In Old New York





The Dutch Larder,
page 2 of 13



“Nawsamp is a kind of meal pottage unparched. From this the English call their samp; which is the Indian corn beaten and boiled.”

Samp porridge was a derivative of Indian and Dutch parentage. It was samp cooked in Dutch fashion, like a hutespot, or hodgepot, with salt beef or pork and potatoes and other roots, such as carrots and turnips. These were boiled together in a vast kettle, usually in large quantity, as the porridge was better liked after several days’cooking. A week’s supply for a family was often cooked at one time. After much boiling a strong crust was formed next the pot, and sometimes toward the end of the boiling the porridge was lifted out of the pot bodily—so to speak by the crust and served crust and all. Samp was pounded in a primitive and picturesque Indian mortar made of a hollowed block of wood, or the stump of a tree. The pestle was a heavy block of wood shaped like the interior of the mortar and fitted with a handle attached to one side. This block was fastened to the top of a growing sapling which gave it the required spring back after being pounded down on the corn. Pounding samp was slow work, often done in later years by unskilled negroes and hence disparagingly termed “niggering” corn. After those simple mortars were abandoned elsewhere they were used on Long Island; and it was jestingly told that skippers in a fog could always get their bearings off the Long Island coast because they could hear the pounding of the samp-mortars.

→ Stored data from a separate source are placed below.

/-- What `State.dropRequest` may write: register fields by number, memory at 1000. -/
def W.dropRequest : Nat := 0xc0000000000020000000080000001000000000000000000000000000000000072000000000000000000000000000000000000000000000000000000000000000000

theorem Frame.dropRequest {M : Nat} {s0 s : State} {d : Nat} (hk0 : Frame M s0 s)
    (hL : W.dropRequest &&& M = W.dropRequest) : Frame M s0 (State.dropRequest s d) := by
  unfold State.dropRequest
  try dsimp only
  repeat' first
    | (with_reducible assumption)
    | (split)
    | (with_reducible refine Frame.foldl ?_ ?_)
    | (exact Nat.zero_and _)
    | (exact Frame.sub hL (by decide))
    | (exact Frame.bitOf hL (by decide))
    | (intro u hu x hx)
    | (intro u hu)
    | (refine Frame.bitMem (by with_reducible assumption) ?_)
    | (refine Frame.sub_all hL (by first | decide | (simp only [List.map_cons, List.map_nil]; decide)))
    | (refine Frame.bitMemFst (by with_reducible assumption) ?_)
    | (with_reducible apply Frame.emit)
    | (with_reducible apply Frame.countRefused)
    | (with_reducible apply Frame.pwrEvent)
    | decide

/-- What `State.replayOn` may write: register fields by number, memory at 1000. -/
def W.replayOn : Nat := 0xc0000000000020000200025f00000800000000000000000000000000000000072000000000000000000000000000000000000000000000000000000000000000000

theorem Frame.replayOn {M : Nat} {s0 s : State} {d : Nat} {n : Nat} (hk0 : Frame M s0 s)
    (hL : W.replayOn &&& M = W.replayOn) : Frame M s0 (State.replayOn s d n) := by
  unfold State.replayOn
  try dsimp only
  repeat' first
    | (with_reducible assumption)
    | (split)
    | (with_reducible refine Frame.foldl ?_ ?_)
    | (exact Nat.zero_and _)
    | (exact Frame.sub hL (by decide))
    | (exact Frame.bitOf hL (by decide))
    | (intro u hu x hx)
    | (intro u hu)
    | (refine Frame.bitMem (by with_reducible assumption) ?_)
    | (refine Frame.sub_all hL (by first | decide | (simp only [List.map_cons, List.map_nil]; decide)))
    | (refine Frame.bitMemFst (by with_reducible assumption) ?_)
    | (with_reducible apply Frame.emit)
    | (with_reducible apply Frame.wakeOne)
    | (with_reducible apply Frame.startRise)
    | (with_reducible apply Frame.advanceRises)
    | decide

/-- What `State.applyPending` may write: register fields by number, memory at 1000. -/
def W.applyPending : Nat := 0xc00000000000200006000a7f0000180000000002000000000000000000000007200000000000000000c002a0f000000000000000000000000000200000000000000

theorem Frame.applyPending {M : Nat} {s0 s : State} {d : Nat} (hk0 : Frame M s0 s)
    (hL : W.applyPending &&& M = W.applyPending) : Frame M s0 (State.applyPending s d) := by
  unfold State.applyPending
  try dsimp only
  repeat' first
    | (with_reducible assumption)
    | (split)
    | (with_reducible refine Frame.foldl ?_ ?_)
    | (exact Nat.zero_and _)
    | (exact Frame.sub hL (by decide))
    | (exact Frame.bitOf hL (by decide))
    | (intro u hu x hx)
    | (intro u hu)
    | (refine Frame.bitMem (by with_reducible assumption) ?_)
    | (refine Frame.sub_all hL (by first | decide | (simp only [List.map_cons, List.map_nil]; decide)))
    | (refine Frame.bitMemFst (by with_reducible assumption) ?_)
    | (with_reducible refine Frame.wr ?_ ?_)
    | (with_reducible apply Frame.emit)
    | (with_reducible apply Frame.unpend)
    | (with_reducible apply Frame.replayOn)
    | (with_reducible apply Frame.dropRequest)
    | (with_reducible apply Frame.beginFall)
    | decide

/-- What `State.requestFall` may write: register fields by number, memory at 1000. -/
def W.requestFall : Nat := 0xc0000000000020000400005f0000000000000002000000000000000000000007200000000000000000c002a0f000000000000000000000000000200000000000000

theorem Frame.requestFall {M : Nat} {s0 s : State} {d : Nat} {target : Nat} (hk0 : Frame M s0 s)
    (hL : W.requestFall &&& M = W.requestFall) : Frame M s0 (State.requestFall s d target).1 := by
  unfold State.requestFall
  try dsimp only
  repeat' first
    | (with_reducible assumption)
    | (split)
    | (with_reducible refine Frame.foldl ?_ ?_)
    | (exact Nat.zero_and _)
    | (exact Frame.sub hL (by decide))
    | (exact Frame.bitOf hL (by decide))
    | (intro u hu x hx)
    | (intro u hu)
    | (refine Frame.bitMem (by with_reducible assumption) ?_)
    | (refine Frame.sub_all hL (by first | decide | (simp only [List.map_cons, List.map_nil]; decide)))
    | (refine Frame.bitMemFst (by with_reducible assumption) ?_)
    | (with_reducible apply Frame.emit)
    | (with_reducible apply Frame.setDom)
    | (with_reducible apply Frame.beginFall)
    | (with_reducible apply Frame.unpend)
    | (with_reducible apply Frame.pend)
    | (with_reducible refine Frame.mk_other ?_)
    | decide

/-- What `State.requestRise` may write: register fields by number, memory at 1000. -/
def W.requestRise : Nat := 0xc0000000000020000200025f07e00800000000000000000000000000000000072000000000000000000000000000000000000000000000000000000000000000000

theorem Frame.requestRise {M : Nat} {s0 s : State} {d : Nat} (hk0 : Frame M s0 s)
    (hL : W.requestRise &&& M = W.requestRise) : Frame M s0 (State.requestRise s d).1 := by
  unfold State.requestRise
  try dsimp only
  repeat' first
    | (with_reducible assumption)
    | (split)
    | (with_reducible refine Frame.foldl ?_ ?_)
    | (exact Nat.zero_and _)
    | (exact Frame.sub hL (by decide))
    | (exact Frame.bitOf hL (by decide))
    | (intro u hu x hx)
    | (intro u hu)
    | (refine Frame.bitMem (by with_reducible assumption) ?_)
    | (refine Frame.sub_all hL (by first | decide | (simp only [List.map_cons, List.map_nil]; decide)))
    | (refine Frame.bitMemFst (by with_reducible assumption) ?_)
    | (with_reducible apply Frame.emit)
    | (with_reducible apply Frame.wake)
    | decide

/-- What `State.applySched` may write: register fields by number, memory at 1000. -/
def W.applySched : Nat := 0xc00000000000200006000a5f07e0180000000002000000000000000000000007200000000000000000c002a0f000000000000000000000000000200000000000000

theorem Frame.applySched {M : Nat} {s0 s : State} {d : Nat} {target : Nat} (hk0 : Frame M s0 s)
    (hL : W.applySched &&& M = W.applySched) : Frame M s0 (State.applySched s d target) := by
  unfold State.applySched
  try dsimp only
  repeat' first
    | (with_reducible assumption)
    | (split)
    | (with_reducible refine Frame.foldl ?_ ?_)
    | (exact Nat.zero_and _)
    | (exact Frame.sub hL (by decide))
    | (exact Frame.bitOf hL (by decide))
    | (intro u hu x hx)
    | (intro u hu)
    | (refine Frame.bitMem (by with_reducible assumption) ?_)
    | (refine Frame.sub_all hL (by first | decide | (simp only [List.map_cons, List.map_nil]; decide)))
    | (refine Frame.bitMemFst (by with_reducible assumption) ?_)
    | (with_reducible apply Frame.emit)
    | (with_reducible apply Frame.wake)
    | (with_reducible apply Frame.dropRequest)
    | (with_reducible apply Frame.requestFall)
    | decide

/-- What `State.unsched` may write: register fields by number, memory at 1000. -/
def W.unsched : Nat := 0x0

theorem Frame.unsched {M : Nat} {s0 s : State} {d : Nat} (hk0 : Frame M s0 s)
    (_hL : W.unsched &&& M = W.unsched) : Frame M s0 (State.unsched s d) := by
  unfold State.unsched
  try dsimp only
  repeat' first
    | (with_reducible assumption)
    | (split)
    | (with_reducible refine Frame.foldl ?_ ?_)
    | (exact Nat.zero_and _)
    | (intro u hu x hx)
    | (intro u hu)
    | (refine Frame.bitMem (by with_reducible assumption) ?_)
    | (refine Frame.bitMemFst (by with_reducible assumption) ?_)
    | (with_reducible apply Frame.emit)
    | (with_reducible apply Frame.setDom)
    | (with_reducible refine Frame.mk_other ?_)
    | decide

/-- What `State.schedule` may write: register fields by number, memory at 1000. -/
def W.schedule : Nat := 0xc00000000000200006000a5f07e0180000000002000000000000000000000007200000000000000000c002a0f000000000000000000000000000200000000000000

theorem Frame.schedule {M : Nat} {s0 s : State} {d : Nat} {target : Nat} {at_ : Int} (hk0 : Frame M s0 s)
    (hL : W.schedule &&& M = W.schedule) : Frame M s0 (State.schedule s d target at_) := by
  unfold State.schedule
  try dsimp only
  repeat' first
    | (with_reducible assumption)
    | (split)
    | (with_reducible refine Frame.foldl ?_ ?_)
    | (exact Nat.zero_and _)
    | (exact Frame.sub hL (by decide))
    | (exact Frame.bitOf hL (by decide))
    | (intro u hu x hx)
    | (intro u hu)
    | (refine Frame.bitMem (by with_reducible assumption) ?_)
    | (refine Frame.sub_all hL (by first | decide | (simp only [List.map_cons, List.map_nil]; decide)))
    | (refine Frame.bitMemFst (by with_reducible assumption) ?_)
    | (with_reducible apply Frame.emit)
    | (with_reducible apply Frame.unsched)
    | (with_reducible apply Frame.applySched)
    | (with_reducible apply Frame.setDom)
    | (with_reducible refine Frame.mk_other ?_)
    | decide

/-- What `State.pwrRequest` may write: register fields by number, memory at 1000. -/
def W.pwrRequest : Nat := 0xc00000000000200006000a5f07e0180000000002000000000000000000000007200000000000000000c002a0f000000000000000000000000000200000000000000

Suppawn, another favorite of the settlers in New York, was an Indian dish made from Indian corn; it was a thick corn-meal and milk porridge. It soon was seen on every Dutch table, and is spoken of by all travellers in early New York.

From the gossiping pages of the Labadist preachers we find hints of good fare in Brooklyn in 1679:—


“Then was thrown upon the fire, to be roasted, a pail full of Gowanes oysters which are the best in the country. They are fully as good as those of England, better than those we eat at Falmouth. I had to try some of them raw. They are large and full, some of them not less than a foot long. Others are young and small. In consequence of the great quantities of them everybody keeps the shells for the burning of lime. They pickle the oysters in small casks and send them to Barbados.